The quality of this delivery did a lot for the story because it felt dense, it felt satisfying and serious. The performances are very strong from the lead two and the depth of quality can be judged by how many names and faces you know down the supporting cast. This continues into the technical delivery as the show looks fantastic and the cinematography manages to make even a sunny day look like it is murky and filled with dread; and of course that famous 6-minute tracking shot is a masterclass in steadicam use and tension. Where I draw the line is refusing to buy every word of it, because frankly the material is not as smart or as deep as it thinks it is.
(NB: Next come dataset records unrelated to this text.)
-- ==== Sys2Proof/Laws/State.lean ====
section
/-!
SUPPORT. What each named update of State leaves in each field: one lemma per field per update.
-/

namespace Sys2Proof.Machine

/-! ### State.updThread -/

@[simp] theorem State.updThread_tick (s : State) (k : Nat) (f : Thread → Thread) :
    (s.updThread k f).tick = s.tick := rfl
@[simp] theorem State.updThread_cycles (s : State) (k : Nat) (f : Thread → Thread) :
    (s.updThread k f).cycles = s.cycles := rfl
@[simp] theorem State.updThread_inputs (s : State) (k : Nat) (f : Thread → Thread) :
    (s.updThread k f).inputs = s.inputs := rfl
@[simp] theorem State.updThread_stim (s : State) (k : Nat) (f : Thread → Thread) :
    (s.updThread k f).stim = s.stim := rfl
@[simp] theorem State.updThread_outputs (s : State) (k : Nat) (f : Thread → Thread) :
    (s.updThread k f).outputs = s.outputs := rfl
@[simp] theorem State.updThread_turn (s : State) (k : Nat) (f : Thread → Thread) :
    (s.updThread k f).turn = s.turn := rfl
@[simp] theorem State.updThread_auto (s : State) (k : Nat) (f : Thread → Thread) :
    (s.updThread k f).auto = s.auto := rfl
@[simp] theorem State.updThread_second (s : State) (k : Nat) (f : Thread → Thread) :
    (s.updThread k f).second = s.second := rfl
@[simp] theorem State.updThread_cur (s : State) (k : Nat) (f : Thread → Thread) :
    (s.updThread k f).cur = s.cur := rfl
@[simp] theorem State.updThread_holds (s : State) (k : Nat) (f : Thread → Thread) :
    (s.updThread k f).holds = s.holds := rfl
@[simp] theorem State.updThread_nextId (s : State) (k : Nat) (f : Thread → Thread) :
    (s.updThread k f).nextId = s.nextId := rfl
@[simp] theorem State.updThread_mem (s : State) (k : Nat) (f : Thread → Thread) :
    (s.updThread k f).mem = s.mem := rfl
@[simp] theorem State.updThread_vtags (s : State) (k : Nat) (f : Thread → Thread) :
    (s.updThread k f).vtags = s.vtags := rfl
@[simp] theorem State.updThread_vlabels (s : State) (k : Nat) (f : Thread → Thread) :
    (s.updThread k f).vlabels = s.vlabels := rfl
@[simp] theorem State.updThread_vmeta (s : State) (k : Nat) (f : Thread → Thread) :
    (s.updThread k f).vmeta = s.vmeta := rfl
@[simp] theorem State.updThread_badSectors (s : State) (k : Nat) (f : Thread → Thread) :
    (s.updThread k f).badSectors = s.badSectors := rfl
@[simp] theorem State.updThread_lines (s : State) (k : Nat) (f : Thread → Thread) :
    (s.updThread k f).lines = s.lines := rfl
@[simp] theorem State.updThread_l1 (s : State) (k : Nat) (f : Thread → Thread) :
    (s.updThread k f).l1 = s.l1 := rfl
@[simp] theorem State.updThread_reservations (s : State) (k : Nat) (f : Thread → Thread) :
    (s.updThread k f).reservations = s.reservations := rfl
@[simp] theorem State.updThread_backing (s : State) (k : Nat) (f : Thread → Thread) :
    (s.updThread k f).backing = s.backing := rfl
@[simp] theorem State.updThread_windowMsgs (s : State) (k : Nat) (f : Thread → Thread) :
    (s.updThread k f).windowMsgs = s.windowMsgs := rfl
@[simp] theorem State.updThread_keySlots (s : State) (k : Nat) (f : Thread → Thread) :
    (s.updThread k f).keySlots = s.keySlots := rfl
@[simp] theorem State.updThread_keyEpoch (s : State) (k : Nat) (f : Thread → Thread) :
    (s.updThread k f).keyEpoch = s.keyEpoch := rfl
@[simp] theorem State.updThread_keyDead (s : State) (k : Nat) (f : Thread → Thread) :
    (s.updThread k f).keyDead = s.keyDead := rfl
@[simp] theorem State.updThread_mmio (s : State) (k : Nat) (f : Thread → Thread) :
    (s.updThread k f).mmio = s.mmio := rfl
@[simp] theorem State.updThread_ignored (s : State) (k : Nat) (f : Thread → Thread) :
    (s.updThread k f).ignored = s.ignored := rfl
@[simp] theorem State.updThread_lhnd (s : State) (k : Nat) (f : Thread → Thread) :
    (s.updThread k f).lhnd = s.lhnd := rfl
@[simp] theorem State.updThread_ringRegs (s : State) (k : Nat) (f : Thread → Thread) :
    (s.updThread k f).ringRegs = s.ringRegs := rfl
@[simp] theorem State.updThread_sites (s : State) (k : Nat) (f : Thread → Thread) :
    (s.updThread k f).sites = s.sites := rfl
@[simp] theorem State.updThread_mapGen (s : State) (k : Nat) (f : Thread → Thread) :
    (s.updThread k f).mapGen = s.mapGen := rfl
@[simp] theorem State.updThread_retired (s : State) (k : Nat) (f : Thread → Thread) :
    (s.updThread k f).retired = s.retired := rfl
@[simp] theorem State.updThread_retests (s : State) (k : Nat) (f : Thread → Thread) :
    (s.updThread k f).retests = s.retests := rfl
@[simp] theorem State.updThread_agentsOut (s : State) (k : Nat) (f : Thread → Thread) :
    (s.updThread k f).agentsOut = s.agentsOut := rfl
@[simp] theorem State.updThread_threads (s : State) (k : Nat) (f : Thread → Thread) :
    (s.updThread k f).threads = s.threads.modify k f := rfl
@[simp] theorem State.updThread_slots (s : State) (k : Nat) (f : Thread → Thread) :
    (s.updThread k f).slots = s.slots := rfl
@[simp] theorem State.updThread_quads (s : State) (k : Nat) (f : Thread → Thread) :
    (s.updThread k f).quads = s.quads := rfl
@[simp] theorem State.updThread_cores (s : State) (k : Nat) (f : Thread → Thread) :
    (s.updThread k f).cores = s.cores := rfl
@[simp] theorem State.updThread_stands (s : State) (k : Nat) (f : Thread → Thread) :
    (s.updThread k f).stands = s.stands := rfl
@[simp] theorem State.updThread_remains (s : State) (k : Nat) (f : Thread → Thread) :
    (s.updThread k f).remains = s.remains := rfl
@[simp] theorem State.updThread_grids (s : State) (k : Nat) (f : Thread → Thread) :
    (s.updThread k f).grids = s.grids := rfl
@[simp] theorem State.updThread_functions (s : State) (k : Nat) (f : Thread → Thread) :
    (s.updThread k f).functions = s.functions := rfl
@[simp] theorem State.updThread_commands (s : State) (k : Nat) (f : Thread → Thread) :
    (s.updThread k f).commands = s.commands := rfl
@[simp] theorem State.updThread_bursts (s : State) (k : Nat) (f : Thread → Thread) :
    (s.updThread k f).bursts = s.bursts := rfl
@[simp] theorem State.updThread_portQueues (s : State) (k : Nat) (f : Thread → Thread) :
    (s.updThread k f).portQueues = s.portQueues := rfl
@[simp] theorem State.updThread_dstLost (s : State) (k : Nat) (f : Thread → Thread) :
    (s.updThread k f).dstLost = s.dstLost := rfl
@[simp] theorem State.updThread_dstDisc (s : State) (k : Nat) (f : Thread → Thread) :
    (s.updThread k f).dstDisc = s.dstDisc := rfl
@[simp] theorem State.updThread_policies (s : State) (k : Nat) (f : Thread → Thread) :
    (s.updThread k f).policies = s.policies := rfl
@[simp] theorem State.updThread_policyGens (s : State) (k : Nat) (f : Thread → Thread) :
    (s.updThread k f).policyGens = s.policyGens := rfl
@[simp] theorem State.updThread_originKeys (s : State) (k : Nat) (f : Thread → Thread) :
    (s.updThread k f).originKeys = s.originKeys := rfl
@[simp] theorem State.updThread_gate (s : State) (k : Nat) (f : Thread → Thread) :
    (s.updThread k f).gate = s.gate := rfl
@[simp] theorem State.updThread_streams (s : State) (k : Nat) (f : Thread → Thread) :
    (s.updThread k f).streams = s.streams := rfl
@[simp] theorem State.updThread_measures (s : State) (k : Nat) (f : Thread → Thread) :
    (s.updThread k f).measures = s.measures := rfl
@[simp] theorem State.updThread_flash (s : State) (k : Nat) (f : Thread → Thread) :
    (s.updThread k f).flash = s.flash := rfl
@[simp] theorem State.updThread_folds (s : State) (k : Nat) (f : Thread → Thread) :
    (s.updThread k f).folds = s.folds := rfl
@[simp] theorem State.updThread_fatals (s : State) (k : Nat) (f : Thread → Thread) :
    (s.updThread k f).fatals = s.fatals := rfl
@[simp] theorem State.updThread_rowErrors (s : State) (k : Nat) (f : Thread → Thread) :
    (s.updThread k f).rowErrors = s.rowErrors := rfl
@[simp] theorem State.updThread_rowSpares (s : State) (k : Nat) (f : Thread → Thread) :
    (s.updThread k f).rowSpares = s.rowSpares := rfl
@[simp] theorem State.updThread_channelErrors (s : State) (k : Nat) (f : Thread → Thread) :
    (s.updThread k f).channelErrors = s.channelErrors := rfl
@[simp] theorem State.updThread_failing (s : State) (k : Nat) (f : Thread → Thread) :
    (s.updThread k f).failing = s.failing := rfl
@[simp] theorem State.updThread_timeouts (s : State) (k : Nat) (f : Thread → Thread) :
    (s.updThread k f).timeouts = s.timeouts := rfl
@[simp] theorem State.updThread_linkRetries (s : State) (k : Nat) (f : Thread → Thread) :
    (s.updThread k f).linkRetries = s.linkRetries := rfl
@[simp] theorem State.updThread_hostHeld (s : State) (k : Nat) (f : Thread → Thread) :
    (s.updThread k f).hostHeld = s.hostHeld := rfl
@[simp] theorem State.updThread_mgmt (s : State) (k : Nat) (f : Thread → Thread) :
    (s.updThread k f).mgmt = s.mgmt := rfl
It may be a grown-up detective show but ultimately it does play on familiar themes, it does forget things when it is convenient and it doesn't always have depth to the degree that it suggests it does – and this is a show that really leans on its seriousness.

Again, I did enjoy it for the brooding and serious nature, for the dense mystery that drew me in by working across such a long time and coming from both ends at the same time, however it does wear these things like a badge of honor and at times it feels like it wants to be a certain way without always earning it. It is engaging but it is imperfect and for sure you are best served by putting all the high praise out of your mind before you watch it.